PROBLEM REQUIREMENTS:
Within the entries below, find the lines that hold "completes" and report only how many there are.

EXERCISE DATA:
/-- R632: DATA_OUT envelopes of 4,096 bytes each, the last of what is left. -/
def State.sealData (s : State) (fn ring addr : Nat) (data : Bytes) : State :=
  (List.range ((data.length + 4095) / 4096)).foldl (fun (s : State) k =>
    let e := s.sealed fn 4 ring (4096 * k) (mget 0 (s.func fn).ownSeq ring % 4294967296) ((data.drop (4096 * k)).take 4096)
    e.2.dma fn (.envelope fn (chunkAddr addr k) e.1)) s

/-- R635: data of a command of local ring `ring` go to host memory: as they are, or in envelopes in bounce-buffer mode. -/
def State.hostOut (s : State) (fn ring addr : Nat) (data : Bytes) : State :=
  if (s.func fn).bounce then s.sealData fn ring addr data else s.dma fn (.hostWrite fn addr data)

/-- R634: the device writes an envelope into a ring slot in VF BAR2. -/
def State.slotOut (s : State) (fn addr kind ring sequence : Nat) (plain : Bytes) : State :=
  let e := s.sealed fn kind ring sequence 0 plain
  let s := e.2.setFunc fn { e.2.func fn with bar2 := memWrite (e.2.func fn).bar2 addr e.1 }
  s.emit (.envelope fn addr e.1)

/-- R609, R634: where a slot of a completion ring lies: its entries of `size` bytes in host memory, or the 128-byte slots that the
ring has in VF BAR2. -/
def State.slotAddr (s : State) (x : Ring) (size : Nat) : Nat :=
  x.cqBase + (if (s.func x.fn).bounce then 128 else size) * x.cqTail

/-- R612, R631: a completion entry leaves, in a COMPLETION envelope of its command's sequence in bounce-buffer mode. -/
def State.sendCompletion (s : State) (x : Ring) (e : Completion) : State :=
  let addr := s.slotAddr x 32
  if (s.func x.fn).bounce then s.slotOut x.fn addr 2 x.localIx (mget 0 (s.func x.fn).ownSeq x.localIx) e.bytes
  else s.dma x.fn (.completion x.fn addr e)

/-- The local index of the ring that a command runs on. -/
def State.localOf (s : State) (r : Nat) : Nat := ((mfind s.host.rings r).map (·.localIx)).getD 0

/-- R648: where a command's reply goes. -/
def Cmd.replyAddr (c : Cmd) : Nat :=
  match c.replyAt, c.params with
  | some a, _ => a
  | none, some b => leAt b 0 8
  | none, none => c.hdr.word20

/-! ### Order within a Hall cycle (R653) -/

/-- R653: the place of a ring in the order of steps: its global number; associations come behind the rings, in order of session
opening. -/
def State.rank (s : State) (r : Nat) : Nat :=
  if r < 4096 then r else 4096 + ((mfind s.boot.assocs (r - 4096)).map (·.opened)).getD 0

/-- R653: a command that names the same object has taken its step in this Hall cycle though it comes behind this one. -/
def State.outOfTurn (s : State) (r : Nat) (c : Cmd) : Bool :=
  s.host.stepsNt == s.nt && s.host.steps.any (fun x => x.2 == c.hdr.partition && decide (s.rank r < x.1))

/-- R653: a command takes its step in this Hall cycle. -/
def State.noteStep (s : State) (r : Nat) (c : Cmd) : State :=
  let old := if s.host.stepsNt = s.nt then s.host.steps else []
  { s with host := { s.host with steps := (s.rank r, c.hdr.partition) :: old, stepsNt := s.nt } }

/-- R612, R623, R624, R648: a command on a ring or association completes. -/
def State.complete (s : State) (r : Nat) (st : Status) : State :=
  match s.cmdAt r with
  | none => s
  | some c =>
    let s := if c.started then s else s.noteStep r c
    if r < 4096 then
      match mfind s.host.rings r with
      | none => s
      | some x =>
        let s := if st.reply.isEmpty then s else s.hostOut x.fn x.localIx c.replyAddr st.reply
        let s := s.sendCompletion x
          { opcode := c.hdr.opcode, status := st.status, detail := st.detail, info := st.info, replyBytes := st.reply.length
            seqTag := c.hdr.seqTag, sqHead := x.sqHead, ring := x.localIx, phase := x.phase, nt := s.nt }
        let s := s.modRing r (fun y => { y.afterEntry s.nt with running := none })
        let s := s.bump (Ctr.funcCommands x.fn)
        if x.coalCount ≤ x.pendCount + 1 then s.sendRingVector r x else s
    else
      let s := s.emit (.mgmtReply (r - 4096) c.hdr.opcode st.status st.detail st.info st.reply)
      s.modAssoc (r - 4096) (fun a => { a with running := none, keptReply := some (st, c.hdr.opcode) })

/-- R592: the command ends without a completion entry. -/
def State.dropCmd (s : State) (r : Nat) : State := s.setCmd r none

/-! ### Checks (Table 17-4) -/

/-- R644: the header names a partition where the setting's scope has none, or names none where it has one. -/
def settingMisnamed (id : Nat) (cmd : Cmd) : Bool :=
  match settingScope id with
  | none => false
  | some sc => sc.ofPart == (cmd.hdr.partition == 255)

/-- R644: SETTING_WRITE or SETTING_READ of a setting of the other scope. -/
def Cmd.misnamed (c : Cmd) : Bool :=
  match c.params, c.hdr.opcode with
  | some b, 0x0205 => settingMisnamed (leAt b 0 2) c
  | some b, 0x0206 => settingMisnamed (leAt b 0x10 2) c
  | _, _ => false

/-- Step 1. -/
def packetFault (s : State) (c : Cmd) : Option Nat :=
  let h := c.hdr
  match opInfo h.opcode with
  | none => some 0
  | some i =>
    let sizeOk :=
      if 9 ≤ c.fn ∧ (h.opcode = 0x0A02 ∨ h.opcode = 0x0504) then decide (i.size ≤ h.paramLength)
      else h.paramLength == i.size
    let partOk := match i.scope with
      | .device => h.partition == 255
      | .partition => decide (h.partition < s.partsN)
      | .either => h.partition == 255 || decide (h.partition < s.partsN)
    let offs := (if h.version = 1 then [] else [2]) ++ h.rsvAt.toList ++ (if partOk && !c.misnamed then [] else [8])
      ++ (if sizeOk then [] else [12])
    offs.min?

/-- R647: the command would start later than its start_deadline allows. -/
def Cmd.tooLate (c : Cmd) (nt : Nat) : Bool :=
  c.hdr.startDeadline != 0 && decide (c.fetchNt + c.hdr.startDeadline * us < nt)

/-- SESSION_OPEN, SESSION_CLOSE and DEVICE_IDENTITY (R636). -/
def sessionFree (op : Nat) : Bool := op == 0x0101 || op == 0x0102 || op == 0x0801

/-- R832: the commands of the recovery endpoint. -/
def recoveryCmd (op : Nat) : Bool :=
  sessionFree op || [0x0A01, 0x0A02, 0x0A03, 0x0A04, 0x0A05, 0x0A06].contains op

/-- R857, R858: what a management session is denied. -/
def mgmtDenied (s : State) (c : Cmd) : Bool :=
  if c.fn < 9 then false
  else
    let op := c.hdr.opcode
    let relay := ((mfind s.boot.assocs (c.fn - 9)).map (·.relay)).getD false
    let relayOk := sessionFree op || [0x0A01, 0x0A02, 0x0A03, 0x0A05].contains op
    (relay && !relayOk) ||
      [0x0103, 0x0104, 0x0105, 0x0301, 0x0403, 0x0408, 0x0901, 0x0F01].contains op

/-- Step 5: PF-only commands, and partitions of other functions. -/
def rightsFault (s : State) (c : Cmd) (i : OpInfo) : Bool :=
  let vf := decide (1 ≤ c.fn ∧ c.fn ≤ 8)
  (vf && i.pf) || (vf && c.hdr.partition != 255 && s.fnOf c.hdr.partition != c.fn) || mgmtDenied s c

/-- Steps 1 to 8 of Table 17-4: the first check that fails. -/
def headCheck (s : State) (c : Cmd) : Option Status :=
  let op := c.hdr.opcode
  let p := c.hdr.partition
  let cls := opClass op
  match packetFault s c, opInfo op with
  | some off, _ => some (badParam off)
  | none, none => some (badParam 0)
  | none, some i =>
    let en := s.enabledOf c.fn
    let vf := decide (1 ≤ c.fn ∧ c.fn ≤ 8)
    let named := decide (p < s.partsN)
    let stateOf := (s.partOf p).state
    if c.tooLate s.nt then some (fail stTimeout)
    else if en.isNone && !sessionFree op then some (fail stDenied)
    else if s.boot.recovery && !recoveryCmd op then some (fail stNoFeature)
    else if !sessionFree op && !(i.feats.all (fun b => bitOf (en.getD 0) b)) then some (fail stNoFeature)
    else if rightsFault s c i then some (fail stDenied)
    else if s.boot.devState != 4 && !([1, 8, 10, 15].contains cls) then some (fail stBusy)
    else if vf && (s.partsOf c.fn).isEmpty && cls != 1 && op != 0x0801 then some (fail stNotFound)
    else if named && [3, 4, 9].contains cls && stateOf == .unconfigured then some (fail stNotFound)
    else if named && [3, 4, 9].contains cls && stateOf == .scrubbing then some (fail stScrubbing)
    else none

/-- R646: a fenced command waits while an earlier command of its function has not completed. -/
def State.fenced (s : State) (c : Cmd) : Bool :=
  c.hdr.fence && s.host.rings.any (fun r =>
    match r.2.running with
    | none => false
    | some d => r.2.fn == c.fn && decide (d.order < c.order))

/-- R611, R632, R643: the parameters of a command that the device holds: those of its entry or record, or those that DATA_IN
envelopes brought. Those that stand at param_addr in host memory are as the row gives them. -/
def State.paramsOf (s : State) (ring : Nat) (c : Cmd) : Option Bytes :=
  match c.params with
  | some b => some b
  | none => if (s.func c.fn).bounce && decide (32 < c.hdr.paramLength) then some ((mget [] (s.func c.fn).dataIn (s.localOf ring)).take c.hdr.paramLength) else none

/-- R643: a row's parameters are those of the command that the ring holds. -/
def State.spelled (s : State) (i : Instr) (ring : Nat) (c : Cmd) : Bool :=
  (s.paramsOf ring c).all (fun b => spellsFields (leNat b) (paramFields i))

/-- R651: the byte of the lowest bit of a reserved parameter that is not 0; a management record carries the addresses of its data as 0
(R858). -/
def State.paramRest (s : State) (i : Instr) (ring : Nat) (c : Cmd) : Option Nat :=
  let fields := if 9 ≤ c.fn then (paramFields i).filter (fun f => f.2.2.isSome) else paramFields i
  (s.paramsOf ring c).bind (fun b => reservedAt b fields)

/-- Step 10: the lowest faulty offset among out-of-range fields and reserved bits (R651). -/
def paramFault (rsvAt rest : Option Nat) (bad : List (Bool × Nat)) : Option Nat :=
  (((bad.filter (·.1)).map (·.2)) ++ rsvAt.toList ++ rest.toList).min?

/-- R649, R652, R858: what the reply buffer makes of a status; a management reply has room for 16,368 bytes at most. -/
def replied (c : CmdIn) (s : State) (st : Status) (s' : State) : Status × State :=
  let room := if c.ring < 4096 then c.replyLen else min c.replyLen 16368
  if st.reply.isEmpty then (st, s')
  else if room < st.reply.length then ({ status := stBadParam, detail := st.reply.length }, s)
  else if c.replyFails then ({ st with status := stIntegrity, reply := [] }, s')
  else (st, s')

/-- R611, R632, R635: in bounce-buffer mode the command's parameters at param_addr and the `n` bytes of its buffer reach the device in
DATA_IN envelopes; some have not come yet. -/
def State.dataMissing (s : State) (ring : Nat) (c : Cmd) (n : Nat) : Bool :=
  let f := s.func c.fn
  let need := (if 32 < c.hdr.paramLength then c.hdr.paramLength else 0) + n
  f.bounce && decide ((mget [] f.dataIn (s.localOf ring)).length < need)

/-- R632, R635, R858: the bytes of the buffer that a command reads, where the device holds them: those that DATA_IN envelopes or the
management record brought. -/
def State.heldData (s : State) (ring : Nat) (c : Cmd) : Option Bytes :=
  let f := s.func c.fn
  if 9 ≤ c.fn then some c.inline
  else if f.bounce then some ((mget [] f.dataIn (s.localOf ring)).drop (if 32 < c.hdr.paramLength then c.hdr.paramLength else 0))
  else none

/-- R706, R727: a KEY_LOAD over the management network is rejected under R706 and counted. -/
def State.countKeyDenied (s : State) (c : Cmd) (st : Status) : State :=
  if c.hdr.opcode = 0x0901 ∧ st.status = stDenied ∧ 9 ≤ c.fn then s.bump (Ctr.partKeyRejected c.hdr.partition) else s

/-- R651: a command that fails a check of its header completes. -/
def State.rejectHead (s : State) (r : Nat) (c : Cmd) (st : Status) : State := (s.countKeyDenied c st).complete r st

SOLUTION:
2